Рядом с ним он ощущал себя на дороге времени совершенно иначе, чем когда шёл по ней один. Верт от природы, медлительный, словно плывущий в вязкой массе времени, с Иваном он познал радость движения через толщу времени в ритме ренка. Он заметил, что порой, идя с Иваном, рука об руку или просто вместе с ним в поле ходьбы, у него исчезали некоторые закрытия, те, что до того сотни лет у него выступали препятствием для выхода в реальное время. Он, как и Шилема, не выбирал пути и что надо сделать в следующее мгновение, а следовал правилу – куда Ваня, туда и он.

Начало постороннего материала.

/-- Distinct butterflies of one pass, in any order: they complete, and every position gets its value from the
elements before the first of them (R167). -/
theorem forEach_bfly {p : Nat} {ks : List Nat} {s : State} (hf : s.full = true)
    (hok : ∀ k ∈ ks, bflyOk s.cfg p k = true) (hnd : ks.Nodup) (hw : ∀ i, i < s.cfg.n → (s.elem? i).isSome = true) :
    ∃ t, forEach (fun k => opFftBfly p k) ks s = .ok t ∧ WritesBuf s t ∧
      ∀ i, t.elem? i = passElem s.cfg p ks s i := by
  induction ks generalizing s with
  | nil =>
    refine ⟨s, rfl, .refl s, fun i => ?_⟩
    simp [passElem]
  | cons k ks ih =>
    obtain ⟨hp, hk, hu⟩ := bflyOk_iff.1 (hok k List.mem_cons_self)
    have hs := s.cfg.stride_pos p hp
    have hk' := s.cfg.lower_lt hp hk hu
    have hstep : opFftBfly p k s = .ok (s.pair (s.cfg.stride p) (clusterOf s.cfg p k) k) := by
      rw [opFftBfly_eq (hok k List.mem_cons_self) hf]
      exact butterfly_ok.2 ⟨hk, hk', hw k hk, hw _ hk', rfl⟩
    generalize hu' : s.pair (s.cfg.stride p) (clusterOf s.cfg p k) k = u at hstep
    have hwb : WritesBuf s u := opFftBfly_writesBuf hstep
    have hcfg := hwb.cfg
    obtain ⟨hkn, hnd⟩ := List.nodup_cons.1 hnd
    obtain ⟨t, ht, hwt, he⟩ := ih (s := u) (by rw [hwb.full]; exact hf)
      (by rw [hcfg]; exact fun k' hk' => hok k' (List.mem_cons_of_mem _ hk')) hnd
      (by rw [hcfg]; exact fun i hi => hwb.elem?_isSome i (hw i hi))
    refine ⟨t, ?_, hwb.trans hwt, fun i => ?_⟩
    · rw [forEach_cons, hstep, ok_bind]; exact ht
    · rw [he i, hcfg]
      -- the elements of u
      have hue : ∀ j, j ≠ k → j ≠ k + s.cfg.stride p → u.elem? j = s.elem? j := by
        intro j h1 h2
        rw [← hu', State.pair, State.setElem_elem?_other _ _ h2, State.setElem_elem?_other _ _ h1]
      have hue' : ∀ j, j ≠ k → j ≠ k + s.cfg.stride p → u.elem j = s.elem j := by
        intro j h1 h2
        unfold State.elem
        rw [hue j h1 h2]
      have huk : u.elem? k = some (cadd (s.elem k)
          (cmul (s.elem (k + s.cfg.stride p)) (tw s.cfg (clusterOf s.cfg p k)))) := by
        rw [← hu', State.pair, State.setElem_elem?_other _ _ (by omega), State.setElem_elem?_self]
      have hul : u.elem? (k + s.cfg.stride p) = some (cadd (s.elem k)
          (cmul (s.elem (k + s.cfg.stride p)) (tw s.cfg (clusterOf s.cfg p k + s.cfg.half)))) := by
        rw [← hu', State.pair, State.setElem_elem?_self]
      -- an upper element is no lower element
      have hsep : ∀ j ∈ k :: ks, ∀ j' ∈ k :: ks, j ≠ j' + s.cfg.stride p := by
        intro j hj j' hj' hjj
        obtain ⟨-, -, h1⟩ := bflyOk_iff.1 (hok j hj)
        obtain ⟨-, -, h2⟩ := bflyOk_iff.1 (hok j' hj')
        rw [hjj, Nat.add_mod, Nat.mod_eq_of_lt (a := s.cfg.stride p) (by omega),
          Nat.mod_eq_of_lt (by omega)] at h1
        omega
      unfold passElem
      by_cases hik : i = k
      · subst hik
        have h1 : ¬(s.cfg.stride p ≤ i ∧ i - s.cfg.stride p ∈ ks) := by
          rintro ⟨h1, h2⟩
          exact hsep i List.mem_cons_self _ (List.mem_cons_of_mem _ h2) (by omega)
        rw [if_neg hkn, if_neg h1, if_pos List.mem_cons_self, huk]
      · by_cases hil : i = k + s.cfg.stride p
        · subst hil
          have h1 : k + s.cfg.stride p ∉ ks := fun h =>
            hsep _ (List.mem_cons_of_mem _ h) k List.mem_cons_self rfl
          have h2 : k + s.cfg.stride p ∉ k :: ks := by
            simp only [List.mem_cons, not_or]
            exact ⟨hik, h1⟩
          have h3 : k + s.cfg.stride p - s.cfg.stride p = k := by omega
          rw [if_neg h1, if_neg (by rw [h3]; exact fun h => hkn h.2), if_neg h2, h3,
            if_pos ⟨by omega, List.mem_cons_self⟩, hul]
        · have hm : i ∈ k :: ks ↔ i ∈ ks := by simp [hik]
          have hm' : (s.cfg.stride p ≤ i ∧ i - s.cfg.stride p ∈ k :: ks) ↔
              (s.cfg.stride p ≤ i ∧ i - s.cfg.stride p ∈ ks) := by
            simp only [List.mem_cons]
            constructor
            · rintro ⟨h1, h2 | h2⟩
              · omega
              · exact ⟨h1, h2⟩
            · exact fun h => ⟨h.1, .inr h.2⟩
          by_cases him : i ∈ ks
          · have h1 : i + s.cfg.stride p ≠ k := fun h =>
              hsep k List.mem_cons_self i (List.mem_cons_of_mem _ him) h.symm
            rw [if_pos him, if_pos (hm.2 him), hue' i hik hil, hue' _ h1 (by omega)]
          · by_cases hlm : s.cfg.stride p ≤ i ∧ i - s.cfg.stride p ∈ ks
            · have h1 : i - s.cfg.stride p ≠ k := by omega
              have h2 : i - s.cfg.stride p ≠ k + s.cfg.stride p := fun h =>
                hsep _ (List.mem_cons_of_mem _ hlm.2) k List.mem_cons_self h
              rw [if_neg him, if_pos hlm, if_neg (fun h => him (hm.1 h)), if_pos (hm'.2 hlm),
                hue' i hik hil, hue' _ h1 h2]
            · rw [if_neg him, if_neg hlm, if_neg (fun h => him (hm.1 h)),
                if_neg (fun h => hlm (hm'.1 h)), hue i hik hil]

Ему даже стало нравиться выбранная позиция, потому что не надо самому ломать голову, выбирая дорогу времени, и как поступить, если что-то произошло. Когда выбираешь не сам, а кто-то, можно надеяться на необычное, неизведанное и, естественно… забавное.
Во всех мирах столько нелепого и смешного, но большую часть он уже и повидал, и везде посмеялся, так что стало всё труднее находить веселящие сердце жизненные ситуации, нагромождение глупостей и просто – курьёзное.
Зато вся эта затея – посмотреть на отживающий своё время мир – сложнее складывалась у Джордана.
Он уже не раз подумал о своей промашке. Не надо было ему идти со всеми, а следовало остановиться у кромки будущего для КЕРГИШЕТА и подождать возвращения команды, как он это сделал, когда КЕРГИШЕТ в первый раз уходил разведать, что там, за гранью времени, твориться.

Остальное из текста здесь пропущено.